▶ _What is being asked_
In the listing below, find each line holding "minS" and copy it.

BEGIN

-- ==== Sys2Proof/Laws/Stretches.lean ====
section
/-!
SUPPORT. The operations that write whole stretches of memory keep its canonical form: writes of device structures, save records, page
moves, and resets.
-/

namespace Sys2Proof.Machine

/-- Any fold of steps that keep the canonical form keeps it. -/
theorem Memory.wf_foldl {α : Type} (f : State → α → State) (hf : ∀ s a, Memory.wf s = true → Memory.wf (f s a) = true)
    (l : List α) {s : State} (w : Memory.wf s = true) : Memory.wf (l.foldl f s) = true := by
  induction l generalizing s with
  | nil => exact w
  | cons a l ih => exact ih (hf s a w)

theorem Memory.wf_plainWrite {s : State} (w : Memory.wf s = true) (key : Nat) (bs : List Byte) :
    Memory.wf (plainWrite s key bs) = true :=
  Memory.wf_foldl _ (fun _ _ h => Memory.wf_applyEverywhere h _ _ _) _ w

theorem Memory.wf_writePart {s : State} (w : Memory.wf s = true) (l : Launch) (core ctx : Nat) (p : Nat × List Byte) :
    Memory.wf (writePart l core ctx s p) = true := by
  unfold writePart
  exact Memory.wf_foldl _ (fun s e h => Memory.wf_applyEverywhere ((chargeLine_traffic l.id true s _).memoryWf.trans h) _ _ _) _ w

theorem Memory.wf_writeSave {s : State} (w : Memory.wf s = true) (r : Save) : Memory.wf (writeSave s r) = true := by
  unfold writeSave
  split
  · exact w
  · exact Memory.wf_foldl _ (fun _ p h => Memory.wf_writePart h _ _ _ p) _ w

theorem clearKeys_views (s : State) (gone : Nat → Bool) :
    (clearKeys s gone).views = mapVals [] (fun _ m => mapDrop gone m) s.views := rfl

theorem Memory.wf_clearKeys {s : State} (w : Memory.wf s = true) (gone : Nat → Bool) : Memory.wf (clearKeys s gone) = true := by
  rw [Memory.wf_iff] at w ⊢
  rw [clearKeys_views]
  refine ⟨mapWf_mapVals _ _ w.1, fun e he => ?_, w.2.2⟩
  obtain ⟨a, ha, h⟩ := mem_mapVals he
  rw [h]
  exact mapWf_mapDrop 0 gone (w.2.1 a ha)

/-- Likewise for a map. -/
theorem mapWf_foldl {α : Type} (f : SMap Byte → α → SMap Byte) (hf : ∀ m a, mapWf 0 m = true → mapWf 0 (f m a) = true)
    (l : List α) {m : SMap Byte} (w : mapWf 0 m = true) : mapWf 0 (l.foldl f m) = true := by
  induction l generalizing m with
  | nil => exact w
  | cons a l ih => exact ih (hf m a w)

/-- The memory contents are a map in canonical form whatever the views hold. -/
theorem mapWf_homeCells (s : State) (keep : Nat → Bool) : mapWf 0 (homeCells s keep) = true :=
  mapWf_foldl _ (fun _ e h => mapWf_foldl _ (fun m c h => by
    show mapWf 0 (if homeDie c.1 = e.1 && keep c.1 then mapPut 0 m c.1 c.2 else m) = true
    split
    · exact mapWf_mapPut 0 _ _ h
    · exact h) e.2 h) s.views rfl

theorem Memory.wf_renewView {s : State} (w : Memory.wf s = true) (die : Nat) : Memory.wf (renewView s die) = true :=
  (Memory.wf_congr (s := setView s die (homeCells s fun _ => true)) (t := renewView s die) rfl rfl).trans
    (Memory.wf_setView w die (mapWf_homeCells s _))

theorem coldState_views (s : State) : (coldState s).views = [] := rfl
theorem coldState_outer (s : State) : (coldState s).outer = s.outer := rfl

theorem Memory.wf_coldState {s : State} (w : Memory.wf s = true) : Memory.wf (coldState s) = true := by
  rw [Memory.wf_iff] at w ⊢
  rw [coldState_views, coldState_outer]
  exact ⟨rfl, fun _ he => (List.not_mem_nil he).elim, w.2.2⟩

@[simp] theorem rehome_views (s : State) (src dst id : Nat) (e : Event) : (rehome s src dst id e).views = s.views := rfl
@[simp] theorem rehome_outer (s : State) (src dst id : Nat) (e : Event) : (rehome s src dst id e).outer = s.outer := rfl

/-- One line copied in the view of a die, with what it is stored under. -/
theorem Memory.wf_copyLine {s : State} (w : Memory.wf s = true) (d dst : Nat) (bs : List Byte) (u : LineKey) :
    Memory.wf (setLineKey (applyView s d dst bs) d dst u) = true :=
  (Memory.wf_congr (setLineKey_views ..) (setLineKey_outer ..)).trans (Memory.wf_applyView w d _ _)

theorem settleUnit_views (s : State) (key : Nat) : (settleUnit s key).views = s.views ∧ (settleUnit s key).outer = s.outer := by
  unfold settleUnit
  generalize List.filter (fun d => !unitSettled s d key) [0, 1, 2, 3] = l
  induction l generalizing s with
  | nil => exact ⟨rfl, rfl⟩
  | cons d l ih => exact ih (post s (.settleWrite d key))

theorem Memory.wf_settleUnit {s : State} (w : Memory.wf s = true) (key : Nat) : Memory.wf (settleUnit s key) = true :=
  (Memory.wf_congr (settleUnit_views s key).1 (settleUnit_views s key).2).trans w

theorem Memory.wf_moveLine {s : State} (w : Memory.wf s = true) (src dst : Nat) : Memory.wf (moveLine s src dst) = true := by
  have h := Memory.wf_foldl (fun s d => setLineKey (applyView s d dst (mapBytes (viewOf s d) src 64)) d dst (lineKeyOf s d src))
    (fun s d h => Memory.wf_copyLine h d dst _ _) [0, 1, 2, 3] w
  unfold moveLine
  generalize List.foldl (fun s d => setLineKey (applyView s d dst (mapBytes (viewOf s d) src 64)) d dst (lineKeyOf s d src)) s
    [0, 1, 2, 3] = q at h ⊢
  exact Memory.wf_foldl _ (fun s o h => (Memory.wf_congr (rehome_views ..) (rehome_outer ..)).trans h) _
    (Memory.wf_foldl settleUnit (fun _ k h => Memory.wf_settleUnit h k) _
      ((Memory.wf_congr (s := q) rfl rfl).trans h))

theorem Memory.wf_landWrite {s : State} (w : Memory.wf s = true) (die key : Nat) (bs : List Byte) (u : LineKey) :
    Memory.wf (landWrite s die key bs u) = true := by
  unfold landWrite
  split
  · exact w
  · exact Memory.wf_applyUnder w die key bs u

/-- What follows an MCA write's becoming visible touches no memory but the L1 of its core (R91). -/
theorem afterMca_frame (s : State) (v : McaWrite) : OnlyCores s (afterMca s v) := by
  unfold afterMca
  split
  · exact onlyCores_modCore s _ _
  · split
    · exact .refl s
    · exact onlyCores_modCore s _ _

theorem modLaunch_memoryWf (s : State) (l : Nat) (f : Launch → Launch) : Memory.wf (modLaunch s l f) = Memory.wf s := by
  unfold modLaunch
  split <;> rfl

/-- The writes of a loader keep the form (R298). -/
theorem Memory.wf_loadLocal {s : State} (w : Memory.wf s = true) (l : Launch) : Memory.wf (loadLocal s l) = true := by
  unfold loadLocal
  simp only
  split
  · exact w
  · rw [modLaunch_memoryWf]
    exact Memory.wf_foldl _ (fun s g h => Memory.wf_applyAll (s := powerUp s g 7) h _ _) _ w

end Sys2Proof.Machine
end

END
BEGIN

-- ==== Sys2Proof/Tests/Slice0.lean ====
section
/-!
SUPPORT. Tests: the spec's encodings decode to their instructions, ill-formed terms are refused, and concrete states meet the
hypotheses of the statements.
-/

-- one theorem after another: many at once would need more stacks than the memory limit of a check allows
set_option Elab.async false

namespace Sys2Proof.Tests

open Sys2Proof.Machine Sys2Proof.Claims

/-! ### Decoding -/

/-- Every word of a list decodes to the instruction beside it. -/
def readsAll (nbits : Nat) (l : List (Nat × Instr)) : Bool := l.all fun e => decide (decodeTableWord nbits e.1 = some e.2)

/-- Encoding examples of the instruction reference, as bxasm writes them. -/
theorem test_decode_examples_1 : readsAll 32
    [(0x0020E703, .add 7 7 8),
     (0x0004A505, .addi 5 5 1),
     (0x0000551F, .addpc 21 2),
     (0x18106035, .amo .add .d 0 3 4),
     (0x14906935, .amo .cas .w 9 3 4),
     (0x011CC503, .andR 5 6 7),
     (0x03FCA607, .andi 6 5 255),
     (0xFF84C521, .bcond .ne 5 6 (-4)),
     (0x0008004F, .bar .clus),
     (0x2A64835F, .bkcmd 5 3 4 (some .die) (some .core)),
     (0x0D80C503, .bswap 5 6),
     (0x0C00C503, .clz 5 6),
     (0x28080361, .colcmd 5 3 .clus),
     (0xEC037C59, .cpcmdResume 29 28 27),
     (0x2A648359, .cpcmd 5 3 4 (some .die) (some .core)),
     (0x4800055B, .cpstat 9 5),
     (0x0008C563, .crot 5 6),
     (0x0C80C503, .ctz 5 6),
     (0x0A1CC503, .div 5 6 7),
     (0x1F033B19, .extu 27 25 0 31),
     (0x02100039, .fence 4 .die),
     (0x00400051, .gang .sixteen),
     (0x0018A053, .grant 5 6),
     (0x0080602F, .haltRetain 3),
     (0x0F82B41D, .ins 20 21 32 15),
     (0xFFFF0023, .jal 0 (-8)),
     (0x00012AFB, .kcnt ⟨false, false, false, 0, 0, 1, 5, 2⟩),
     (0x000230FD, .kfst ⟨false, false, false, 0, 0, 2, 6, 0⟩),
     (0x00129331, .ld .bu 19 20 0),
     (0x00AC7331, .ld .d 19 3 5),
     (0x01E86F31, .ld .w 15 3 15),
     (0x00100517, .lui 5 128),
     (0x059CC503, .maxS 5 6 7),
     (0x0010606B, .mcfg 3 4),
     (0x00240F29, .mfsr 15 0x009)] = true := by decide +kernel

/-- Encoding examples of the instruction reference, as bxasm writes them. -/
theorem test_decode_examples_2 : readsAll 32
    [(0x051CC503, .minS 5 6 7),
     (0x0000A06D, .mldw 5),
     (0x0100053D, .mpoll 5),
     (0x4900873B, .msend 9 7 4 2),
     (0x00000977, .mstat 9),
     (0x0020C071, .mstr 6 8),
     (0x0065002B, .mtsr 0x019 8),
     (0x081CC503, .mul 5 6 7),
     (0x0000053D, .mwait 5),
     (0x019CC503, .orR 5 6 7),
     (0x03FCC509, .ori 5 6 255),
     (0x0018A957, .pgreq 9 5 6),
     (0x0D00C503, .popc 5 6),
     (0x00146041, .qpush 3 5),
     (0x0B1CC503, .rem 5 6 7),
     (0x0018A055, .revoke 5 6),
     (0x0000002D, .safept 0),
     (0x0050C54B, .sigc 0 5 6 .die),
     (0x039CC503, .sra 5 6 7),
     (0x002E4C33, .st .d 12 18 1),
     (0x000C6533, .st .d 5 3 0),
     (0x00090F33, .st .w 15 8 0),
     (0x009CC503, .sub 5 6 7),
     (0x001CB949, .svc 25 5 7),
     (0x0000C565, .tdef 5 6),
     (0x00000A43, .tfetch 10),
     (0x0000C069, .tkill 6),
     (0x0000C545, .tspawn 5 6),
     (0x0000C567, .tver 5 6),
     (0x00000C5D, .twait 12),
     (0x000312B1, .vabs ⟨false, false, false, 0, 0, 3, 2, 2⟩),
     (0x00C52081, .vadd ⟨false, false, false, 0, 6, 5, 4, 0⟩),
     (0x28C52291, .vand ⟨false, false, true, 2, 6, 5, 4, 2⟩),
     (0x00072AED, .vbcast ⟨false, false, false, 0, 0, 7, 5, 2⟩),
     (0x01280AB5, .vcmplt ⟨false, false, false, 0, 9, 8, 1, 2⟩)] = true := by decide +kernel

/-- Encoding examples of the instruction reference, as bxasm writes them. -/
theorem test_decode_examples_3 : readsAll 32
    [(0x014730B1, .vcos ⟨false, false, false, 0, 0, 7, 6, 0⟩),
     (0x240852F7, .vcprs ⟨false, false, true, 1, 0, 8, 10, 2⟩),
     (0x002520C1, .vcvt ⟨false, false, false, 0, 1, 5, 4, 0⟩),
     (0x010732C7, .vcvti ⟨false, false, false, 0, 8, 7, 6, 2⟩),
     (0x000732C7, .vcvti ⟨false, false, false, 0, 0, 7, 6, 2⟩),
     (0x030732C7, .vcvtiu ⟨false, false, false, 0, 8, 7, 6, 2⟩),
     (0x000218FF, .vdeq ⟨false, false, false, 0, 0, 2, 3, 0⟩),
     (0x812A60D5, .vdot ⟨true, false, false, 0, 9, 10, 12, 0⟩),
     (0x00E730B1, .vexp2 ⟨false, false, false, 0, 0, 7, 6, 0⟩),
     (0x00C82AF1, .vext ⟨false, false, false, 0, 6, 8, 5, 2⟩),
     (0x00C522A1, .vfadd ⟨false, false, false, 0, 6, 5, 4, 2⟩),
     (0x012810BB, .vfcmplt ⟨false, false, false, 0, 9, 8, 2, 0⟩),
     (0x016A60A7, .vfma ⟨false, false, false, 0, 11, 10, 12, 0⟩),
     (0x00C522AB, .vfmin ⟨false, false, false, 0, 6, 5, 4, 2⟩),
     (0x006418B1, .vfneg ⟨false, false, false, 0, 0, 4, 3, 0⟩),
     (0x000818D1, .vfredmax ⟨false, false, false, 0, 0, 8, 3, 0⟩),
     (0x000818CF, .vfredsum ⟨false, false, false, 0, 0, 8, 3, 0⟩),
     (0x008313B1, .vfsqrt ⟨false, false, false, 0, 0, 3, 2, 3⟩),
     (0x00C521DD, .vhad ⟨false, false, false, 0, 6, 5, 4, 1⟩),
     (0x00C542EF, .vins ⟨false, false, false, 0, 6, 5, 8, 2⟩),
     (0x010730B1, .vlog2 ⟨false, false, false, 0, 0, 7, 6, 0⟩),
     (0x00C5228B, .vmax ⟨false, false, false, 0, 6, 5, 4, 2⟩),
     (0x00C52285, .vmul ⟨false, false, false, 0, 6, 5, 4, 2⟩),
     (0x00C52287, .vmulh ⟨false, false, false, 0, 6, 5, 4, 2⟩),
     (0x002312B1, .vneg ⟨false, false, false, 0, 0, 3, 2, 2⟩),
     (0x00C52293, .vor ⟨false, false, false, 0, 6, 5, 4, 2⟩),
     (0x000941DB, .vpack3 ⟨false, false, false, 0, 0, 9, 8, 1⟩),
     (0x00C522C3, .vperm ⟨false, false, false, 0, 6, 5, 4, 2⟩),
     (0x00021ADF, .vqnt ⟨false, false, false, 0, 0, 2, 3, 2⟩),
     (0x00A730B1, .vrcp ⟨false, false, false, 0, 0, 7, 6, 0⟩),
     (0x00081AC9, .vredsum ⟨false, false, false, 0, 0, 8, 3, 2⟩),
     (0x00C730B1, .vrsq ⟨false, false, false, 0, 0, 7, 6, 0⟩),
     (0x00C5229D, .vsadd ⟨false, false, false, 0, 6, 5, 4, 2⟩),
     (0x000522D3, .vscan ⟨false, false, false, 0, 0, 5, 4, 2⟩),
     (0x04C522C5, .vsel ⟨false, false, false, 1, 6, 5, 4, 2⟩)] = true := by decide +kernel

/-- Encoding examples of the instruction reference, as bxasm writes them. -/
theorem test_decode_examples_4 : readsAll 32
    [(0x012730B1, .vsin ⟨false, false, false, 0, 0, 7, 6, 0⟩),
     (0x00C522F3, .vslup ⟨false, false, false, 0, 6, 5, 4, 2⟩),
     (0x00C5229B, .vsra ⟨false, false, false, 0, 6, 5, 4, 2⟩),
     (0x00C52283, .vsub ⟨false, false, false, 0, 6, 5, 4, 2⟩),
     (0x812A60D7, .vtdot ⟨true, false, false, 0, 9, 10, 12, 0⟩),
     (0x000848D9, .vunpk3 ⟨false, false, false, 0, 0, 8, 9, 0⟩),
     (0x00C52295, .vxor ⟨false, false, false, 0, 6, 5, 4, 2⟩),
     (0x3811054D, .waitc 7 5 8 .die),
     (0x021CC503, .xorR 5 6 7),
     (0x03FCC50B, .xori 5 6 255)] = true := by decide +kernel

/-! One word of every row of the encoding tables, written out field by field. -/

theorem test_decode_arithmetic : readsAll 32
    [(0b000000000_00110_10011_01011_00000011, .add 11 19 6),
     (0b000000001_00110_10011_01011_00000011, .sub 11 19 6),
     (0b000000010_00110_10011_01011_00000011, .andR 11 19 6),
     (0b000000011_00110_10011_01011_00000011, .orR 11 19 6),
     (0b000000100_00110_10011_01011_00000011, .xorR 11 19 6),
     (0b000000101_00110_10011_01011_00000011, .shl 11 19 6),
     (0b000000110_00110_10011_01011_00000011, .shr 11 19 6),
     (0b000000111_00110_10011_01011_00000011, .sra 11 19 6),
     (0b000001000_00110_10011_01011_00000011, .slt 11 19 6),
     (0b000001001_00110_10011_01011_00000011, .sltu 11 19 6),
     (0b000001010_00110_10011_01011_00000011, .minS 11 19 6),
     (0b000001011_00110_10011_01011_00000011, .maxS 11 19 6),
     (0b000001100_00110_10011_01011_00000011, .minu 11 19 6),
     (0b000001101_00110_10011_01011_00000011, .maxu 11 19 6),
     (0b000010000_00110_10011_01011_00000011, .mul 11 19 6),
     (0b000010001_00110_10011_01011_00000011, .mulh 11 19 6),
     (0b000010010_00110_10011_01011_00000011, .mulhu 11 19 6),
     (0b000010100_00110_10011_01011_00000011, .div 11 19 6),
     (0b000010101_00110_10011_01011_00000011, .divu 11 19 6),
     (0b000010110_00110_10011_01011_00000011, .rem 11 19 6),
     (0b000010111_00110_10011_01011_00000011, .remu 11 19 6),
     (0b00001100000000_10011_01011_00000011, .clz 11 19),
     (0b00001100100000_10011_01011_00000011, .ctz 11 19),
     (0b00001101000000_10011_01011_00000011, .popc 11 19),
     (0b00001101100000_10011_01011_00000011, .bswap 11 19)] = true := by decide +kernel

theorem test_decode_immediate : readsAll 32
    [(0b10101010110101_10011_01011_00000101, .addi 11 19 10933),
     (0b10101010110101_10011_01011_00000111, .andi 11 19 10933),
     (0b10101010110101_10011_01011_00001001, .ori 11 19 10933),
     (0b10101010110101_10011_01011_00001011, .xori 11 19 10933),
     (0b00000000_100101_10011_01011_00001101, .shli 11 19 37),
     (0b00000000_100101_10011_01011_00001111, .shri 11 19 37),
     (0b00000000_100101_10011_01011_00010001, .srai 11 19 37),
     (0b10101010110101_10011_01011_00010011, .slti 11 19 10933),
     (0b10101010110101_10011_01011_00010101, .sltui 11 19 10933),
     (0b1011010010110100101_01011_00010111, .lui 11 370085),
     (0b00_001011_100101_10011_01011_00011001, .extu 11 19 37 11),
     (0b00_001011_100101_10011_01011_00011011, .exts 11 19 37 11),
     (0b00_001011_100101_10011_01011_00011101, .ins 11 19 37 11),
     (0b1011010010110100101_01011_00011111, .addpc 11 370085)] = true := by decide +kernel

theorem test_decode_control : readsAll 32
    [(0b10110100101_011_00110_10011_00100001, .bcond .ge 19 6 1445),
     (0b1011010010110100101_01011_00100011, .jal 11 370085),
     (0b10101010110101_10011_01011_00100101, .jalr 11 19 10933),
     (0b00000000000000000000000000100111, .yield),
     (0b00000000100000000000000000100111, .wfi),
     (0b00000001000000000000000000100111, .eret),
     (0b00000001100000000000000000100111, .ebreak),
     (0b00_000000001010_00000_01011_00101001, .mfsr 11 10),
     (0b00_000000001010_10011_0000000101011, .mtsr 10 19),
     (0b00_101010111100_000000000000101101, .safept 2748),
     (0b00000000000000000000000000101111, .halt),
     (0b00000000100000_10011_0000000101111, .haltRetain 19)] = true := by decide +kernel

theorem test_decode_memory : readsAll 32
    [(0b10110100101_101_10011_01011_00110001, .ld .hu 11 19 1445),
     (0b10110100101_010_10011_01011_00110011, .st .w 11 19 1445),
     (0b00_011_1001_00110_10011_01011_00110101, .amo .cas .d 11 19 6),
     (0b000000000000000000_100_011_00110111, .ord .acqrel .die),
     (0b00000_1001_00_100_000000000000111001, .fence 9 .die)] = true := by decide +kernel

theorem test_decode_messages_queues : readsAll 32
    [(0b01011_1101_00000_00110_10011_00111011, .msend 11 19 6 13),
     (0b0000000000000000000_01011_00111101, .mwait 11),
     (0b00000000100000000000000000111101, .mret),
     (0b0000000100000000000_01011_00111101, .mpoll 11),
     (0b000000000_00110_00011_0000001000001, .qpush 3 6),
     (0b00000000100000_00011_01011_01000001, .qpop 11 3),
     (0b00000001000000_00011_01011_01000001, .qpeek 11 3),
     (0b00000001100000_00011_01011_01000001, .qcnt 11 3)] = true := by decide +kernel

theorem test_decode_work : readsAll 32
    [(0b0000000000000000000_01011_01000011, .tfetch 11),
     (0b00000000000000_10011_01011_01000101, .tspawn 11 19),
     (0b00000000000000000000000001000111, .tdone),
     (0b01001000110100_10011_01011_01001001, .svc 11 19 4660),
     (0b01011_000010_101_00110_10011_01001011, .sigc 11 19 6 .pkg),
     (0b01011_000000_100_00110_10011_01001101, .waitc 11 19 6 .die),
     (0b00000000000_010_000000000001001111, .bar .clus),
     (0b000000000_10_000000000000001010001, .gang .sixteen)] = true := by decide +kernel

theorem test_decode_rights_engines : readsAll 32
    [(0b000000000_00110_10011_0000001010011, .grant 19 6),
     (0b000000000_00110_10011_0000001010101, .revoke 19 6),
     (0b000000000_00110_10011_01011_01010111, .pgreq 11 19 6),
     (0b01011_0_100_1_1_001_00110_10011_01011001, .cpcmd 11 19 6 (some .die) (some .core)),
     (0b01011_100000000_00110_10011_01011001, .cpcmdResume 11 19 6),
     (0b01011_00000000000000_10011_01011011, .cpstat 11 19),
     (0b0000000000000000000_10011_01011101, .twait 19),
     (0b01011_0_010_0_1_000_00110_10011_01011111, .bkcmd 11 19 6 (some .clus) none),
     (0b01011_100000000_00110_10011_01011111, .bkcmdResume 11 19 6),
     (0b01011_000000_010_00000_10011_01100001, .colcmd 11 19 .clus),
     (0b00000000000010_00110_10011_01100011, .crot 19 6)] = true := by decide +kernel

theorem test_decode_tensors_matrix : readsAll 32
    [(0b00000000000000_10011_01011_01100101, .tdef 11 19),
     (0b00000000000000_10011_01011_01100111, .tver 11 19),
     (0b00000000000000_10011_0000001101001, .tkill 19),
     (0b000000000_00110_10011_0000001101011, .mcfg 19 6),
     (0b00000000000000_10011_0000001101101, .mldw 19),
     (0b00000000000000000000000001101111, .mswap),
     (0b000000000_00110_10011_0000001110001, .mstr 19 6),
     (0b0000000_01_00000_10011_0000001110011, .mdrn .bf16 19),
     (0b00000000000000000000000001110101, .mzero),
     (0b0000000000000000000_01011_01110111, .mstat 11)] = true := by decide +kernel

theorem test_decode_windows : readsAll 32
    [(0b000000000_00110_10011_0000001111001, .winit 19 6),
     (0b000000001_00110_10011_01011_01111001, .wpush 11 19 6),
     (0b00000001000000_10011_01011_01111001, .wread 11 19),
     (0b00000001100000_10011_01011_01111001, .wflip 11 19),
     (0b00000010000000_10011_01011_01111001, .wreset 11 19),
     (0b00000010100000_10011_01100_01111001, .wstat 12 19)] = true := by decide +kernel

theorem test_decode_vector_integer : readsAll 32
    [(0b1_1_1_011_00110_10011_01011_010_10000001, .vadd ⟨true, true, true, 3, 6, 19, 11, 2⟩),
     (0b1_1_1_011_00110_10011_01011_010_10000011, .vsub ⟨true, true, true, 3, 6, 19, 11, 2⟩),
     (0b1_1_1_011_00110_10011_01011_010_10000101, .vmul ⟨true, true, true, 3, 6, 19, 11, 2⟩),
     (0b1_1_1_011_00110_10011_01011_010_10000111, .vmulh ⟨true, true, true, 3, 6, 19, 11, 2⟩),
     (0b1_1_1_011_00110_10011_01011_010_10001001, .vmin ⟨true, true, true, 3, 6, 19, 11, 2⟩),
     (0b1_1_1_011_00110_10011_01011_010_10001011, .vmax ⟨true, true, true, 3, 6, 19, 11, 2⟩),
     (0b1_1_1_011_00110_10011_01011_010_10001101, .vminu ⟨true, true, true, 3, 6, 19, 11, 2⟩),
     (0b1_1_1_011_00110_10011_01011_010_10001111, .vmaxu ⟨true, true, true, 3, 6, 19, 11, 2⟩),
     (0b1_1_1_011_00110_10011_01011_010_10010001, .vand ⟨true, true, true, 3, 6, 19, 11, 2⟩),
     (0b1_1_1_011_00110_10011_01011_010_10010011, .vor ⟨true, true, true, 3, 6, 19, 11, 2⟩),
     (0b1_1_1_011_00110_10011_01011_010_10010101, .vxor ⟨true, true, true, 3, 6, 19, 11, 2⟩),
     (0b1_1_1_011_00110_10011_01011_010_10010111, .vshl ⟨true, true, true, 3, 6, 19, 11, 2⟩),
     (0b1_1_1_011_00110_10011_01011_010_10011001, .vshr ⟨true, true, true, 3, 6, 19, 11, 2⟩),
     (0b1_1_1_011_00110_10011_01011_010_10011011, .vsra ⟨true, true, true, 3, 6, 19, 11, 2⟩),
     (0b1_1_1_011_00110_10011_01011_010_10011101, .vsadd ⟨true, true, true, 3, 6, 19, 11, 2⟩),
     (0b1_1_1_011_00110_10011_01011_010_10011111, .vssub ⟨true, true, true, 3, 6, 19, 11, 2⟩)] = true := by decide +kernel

END

▶ _Answer to the problem_
    [(0x051CC503, .minS 5 6 7),
     (0b000001010_00110_10011_01011_00000011, .minS 11 19 6),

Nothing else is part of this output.